None of that resolves the Kronos dilemma in the here and now. Why that’s important goes back to the teens that made Kronos their hangout the past couple of years.
“We can’t lose Kronos,” said Charlene Schillinger, a recent R.E. Lee High School graduate who will be attending the Savannah College of Art and Design in the fall. “Just within my circle of friends, seeing the growth culturally and artistically, Kronos just brings people together, artists and bands and just people. You can’t get rid of something that good,” said Schillinger, whose art was the feature of an exhibit at Kronos this past spring.
Schillinger and R.E. Lee junior Patrick Austin-Good are spearheading a public-relations campaign to save Kronos. They have more than 100 signatures on petitions and were able to get a good number of the Kronos kids out to a City Council meeting last week to plead their case.
“Kronos is the one place that I can come where I can say what I think and be just me and enjoy good music at the same time. I really don’t want that to die. This is the only place in Staunton that’s like this,” Austin-Good told me in an interview a couple of hours before the City Council meeting on July 9.
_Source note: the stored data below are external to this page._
-- ==== Sys2Proof/Machine/NightLog.lean ====
section
/-! DEFINITION. The Night Log's logger, test rights and the firewall's descriptor commands (R547–R558, R565–R568, R590,
R720). -/

namespace Sys2Proof.Machine

def kNLWR : Nat := rk rWATCH 5 0x100
def kNLRD : Nat := rk rWATCH 5 0x104
def kTRGRANT : Nat := rk rWATCH 6 0x100
def kTRTMO : Nat := rk rWATCH 6 0x10C

/-! ### The logger -/

/-- The eight words of a record, the last its CRC-32C (R547). -/
def Report.words (r : Report) : List Word :=
  let w0 := r.src + r.code * 2 ^ 8 + (if r.inj then 2 ^ 13 else 0) + (if r.lastOf then 2 ^ 14 else 0) +
    2 ^ 16 * r.itag.toNat + 2 ^ 28 * r.ecnt
  let body := leBytes 4 w0 ++ leBytes 4 r.seq ++ leBytes 8 r.phase.toNat ++ leBytes 8 r.detail.toNat ++
    leBytes 4 (r.queue % 65536 + 65536 * (r.index % 65536))
  wordsOf (body ++ leBytes 4 (crc32c body))

def State.nlUsed (s : State) : Nat := (s.rd kNLWR - s.rd kNLRD).toNat
/-- The ring is full while NLWR − NLRD equals 1,024 (R549). -/
def State.nlFull (s : State) : Bool := s.nlUsed == 1024
/-- Two writes start at least 50 ns apart (R549). -/
def State.nlReady (s : State) : Bool :=
  match s.log.lastWrite with | none => true | some t => decide (t + 50 ≤ s.now)

/-- Write a record into ring entry NLWR mod 1,024 and advance NLWR (R549). -/
def State.nlStore (s : State) (r : Report) : State :=
  let w := (s.rd kNLWR).toNat
  let s := { s with log := { s.log with ring := Sparse.set (fun _ => none) s.log.ring (w % 1024) (some r), lastWrite := some s.now } }
  let s := { s with watch := { s.watch with badRecords := s.watch.badRecords.filter (fun x => x != w % 1024) } }
  s.wr kNLWR (BitVec.ofNat 32 (w + 1))

def State.lastSlot (s : State) (r : Nat) : Option Report := Sparse.get (fun _ => none) s.log.last r

/-- The logger takes the report at the head of its queue: dropped while the ring is full (R550), written when 50 ns have
passed and no held last-slot record of its source must come first (R549, R551). -/
def effNlWrite (s : State) : State :=
  match s.log.input with
  | [] => s
  | r :: rest =>
    if s.nlFull then ({ s with log := { s.log with input := rest } }).dropReport r
    else
      let blocked := match s.lastSlot r.src with | some l => decide (l.seq < r.seq) | none => false
      if blocked || !s.nlReady then s
      else ({ s with log := { s.log with input := rest } }).nlStore r

/-- The held last-slot record to be written next: the lowest SRC whose slot is held and of which the input queue holds no
earlier report (R551). -/
def State.nextLast (s : State) : Option Report :=
  (s.log.last.filterMap (fun e => e.2)).find? (fun l => s.log.input.all (fun r => r.src != l.src || decide (l.seq < r.seq)))

/-- Write a held last-slot record, with LASTOF set, when the ring has a free entry (R551). -/
def effLastWrite (s : State) : State :=
  match s.nextLast with
  | none => s
  | some l =>
    if s.nlFull || !s.nlReady then s
    else
      let s := { s with log := { s.log with last := Sparse.set (fun _ => none) s.log.last l.src none } }
      let s := { s with watch := { s.watch with badRecords := s.watch.badRecords.filter (fun x => x != 1024 + l.src) } }
      s.nlStore { l with lastOf := true }

/-- A write to WATCH_NLRD: neither below its value nor above NLWR (R558). -/
def effNlrd (v : Word) (t : Itag) (s : State) : State :=
  if v.toNat < (s.rd kNLRD).toNat ∨ (s.rd kNLWR).toNat < v.toNat then s.cfgErr rWATCH t else s.wr kNLRD v

/-- A read of a record in Night Watch SRAM, with WATCH's injections (R588, R720): `id` is the ring entry, or 1,024 plus
the source of a last slot. -/
def State.readRecord (s : State) (id : Nat) (rep : Option Report) (w : Nat) : Option Word × State :=
  let s := if s.injArmed rWATCH 0 then ((s.injDone rWATCH 0).count rWATCH 0).raise rWATCH 1 { inj := true } else s
  let inj := s.injArmed rWATCH 1
  let s := if inj then
      { s.injDone rWATCH 1 with watch := { s.watch with badRecords := id :: s.watch.badRecords } }
    else s
  if s.watch.badRecords.contains id then (none, (s.count rWATCH 1).raise rWATCH 2 { inj := inj })
  else
    match rep with
    | none => (some 0#32, s)
    | some r => (some (r.words.getD w 0#32), s)

/-! ### Test rights -/

/-- BLK_EINJ of region r returns to its reset value; an injection that has not acted does not act (R556). -/
def State.dropInjection (s : State) (r : Nat) : State := s.wr (kEINJ r) (regReset (kEINJ r))

/-- Clear the injections of the regions whose grant has gone (R556). -/
def State.revoke (s s0 : State) : State :=
  (List.range 40).foldl (fun acc r => if s0.testRights r && !s.testRights r then acc.dropInjection r else acc) s

/-- A write to WATCH_TRGRANT_LO or _HI (R555, R556, R587). -/
def effTrgrant (hi : Bool) (v : Word) (t : Itag) (s : State) : State :=
  let s' := s.writeGeneric (if hi then kTRGRANT + 4 else kTRGRANT) t v
  let s' := { s' with watch := { s'.watch with trTime := s.now } }
  let s' := if v = 0#32 then s' else s'.count rWATCH 7
  s'.revoke s

/-- WATCH_TRTMO ms have passed since the last write of WATCH_TRGRANT (R556). -/
def effRightsExpiry (s : State) : State :=
  if (s.rd kTRGRANT ≠ 0#32 ∨ s.rd (kTRGRANT + 4) ≠ 0#32) ∧ s.watch.trTime + 1000000 * s.fld kTRTMO 15 0 ≤ s.now then
    ((s.wr kTRGRANT 0#32).wr (kTRGRANT + 4) 0#32).revoke s
  else s

/-- WATCH_TRREM: milliseconds until the grants expire. -/
def State.rightsLeft (s : State) : Nat :=
  if s.rd kTRGRANT = 0#32 ∧ s.rd (kTRGRANT + 4) = 0#32 then 0
  else ceilDiv (s.watch.trTime + 1000000 * s.fld kTRTMO 15 0 - s.now) 1000000

/-! ### Firewall descriptors -/

def kDSEL : Nat := rk rFWL 1 0x100
def kDDATA (i : Nat) : Nat := rk rFWL 1 (0x104 + 4 * i)
def kDSTAT : Nat := rk rFWL 1 0x118

/-- A write to FWL_DCMD (R567, R590): nothing while a command is in progress; LOCK is checked before the data. -/
def effFwlCmd (v : Word) (t : Itag) (s : State) : State :=
  let cmd := fieldOf v 1 0
  match s.fwl.busy with
  | some _ => s
  | none =>
    if cmd ≠ 1 ∧ cmd ≠ 2 then s
    else
      let target := s.fld kDSEL 5 0
      let slot := target * 64 + s.fld kDSEL 11 6
      let d : FwDesc := { base := s.rd (kDDATA 0), last := s.rd (kDDATA 1), w2 := s.rd (kDDATA 2) }
      let old : FwDesc := Sparse.get (fun _ => {}) s.fwl.desc slot
      let result :=
        if 55 < target then 3
        else if cmd = 1 then 0
        else if old.lock && !isPair t.toNat then 2
        else if fieldOf d.w2 31 28 ≠ 0 ∨ s.rd (kDDATA 3) ≠ 0#32 ∨ d.last.toNat < d.base.toNat then 4
        else 0
      let s := if result = 2 then s.count rFWL 5 else s
      { s.setFld kDSTAT 2 0 1 with fwl := { s.fwl with busy := some { commit := cmd == 2, slot := slot, desc := d, result := result } } }

/-- The command in progress completes: from here on every checker uses a committed descriptor (R567, R590). -/
def effFwlDone (s : State) : State :=
  match s.fwl.busy with
  | none => s
  | some c =>
    let s := { s.setFld kDSTAT 2 0 c.result with fwl := { s.fwl with busy := none } }
    if c.result ≠ 0 then s
    else if c.commit then
      let s := s.count rFWL 4
      { s with fwl := { s.fwl with
        desc := Sparse.set (fun _ => {}) s.fwl.desc c.slot c.desc, bad := s.fwl.bad.filter (fun x => x != c.slot) } }
    else
      let d : FwDesc := Sparse.get (fun _ => {}) s.fwl.desc c.slot
      (((s.wr (kDDATA 0) d.base).wr (kDDATA 1) d.last).wr (kDDATA 2) d.w2).wr (kDDATA 3) 0#32

/-! ### Meanings -/

/-- A detector of block `src` sends a report that no other command carries (R547). -/
def execNightLogReport (src : BitVec 6) (code : BitVec 5) (inj : Bool) (itag : Itag) (ecnt : BitVec 4) (detail : DWord)
    (queue index : BitVec 16) (s : State) : Outcome :=
  if 40 ≤ src.toNat then .refused (.illFormed "NIGHT_LOG_REPORT")
  else .next (s.report { src := src.toNat, code := code.toNat, inj := inj, itag := itag, ecnt := ecnt.toNat,
                         detail := detail, queue := queue.toNat, index := index.toNat })
/-- R549, R550. -/
def execNightLogWrite (s : State) : Outcome := .next (effNlWrite s)
/-- R551. -/
def execLastslotWrite (s : State) : Outcome := .next (effLastWrite s)
/-- R556. -/
def execTestRightsExpiry (s : State) : Outcome := .next (effRightsExpiry s)
/-- R567, R590. -/
def execFwlCommandDone (s : State) : Outcome := .next (effFwlDone s)

end Sys2Proof.Machine
end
This is another area where the story gets complicated. Postupack and the Kronos kids are asking for the city to somehow help them find a new home, which, hey, you have to say is clearly not a city-government responsibility, to say the least. And yet local governments have for years tried with our tax dollars to address the age-old issue in the Greater Augusta area about how there’s really nothing for teens to do here.
Nothing against the various and sundry programs sponsored by the Central Shenandoah Office on Youth, but inherent to tax-supported programs is a bit of censorship and watering down to the message that kids being savvy are going to pick up on and avoid if they can at all.
So them’s the particulars. An art gallery morphed into a cultural center for teens quite by accident, and in the process set the stage for its own demise if its Proudhon-inspired owner can’t hold his nose and work out a deal on a new space that won’t push him to the brink of insolvency.
Of course it wouldn’t be the city’s fault if Kronos has breathed its last. But does it matter whose fault it is? I’m not sure that it does, just that we would have had something good, and don’t anymore.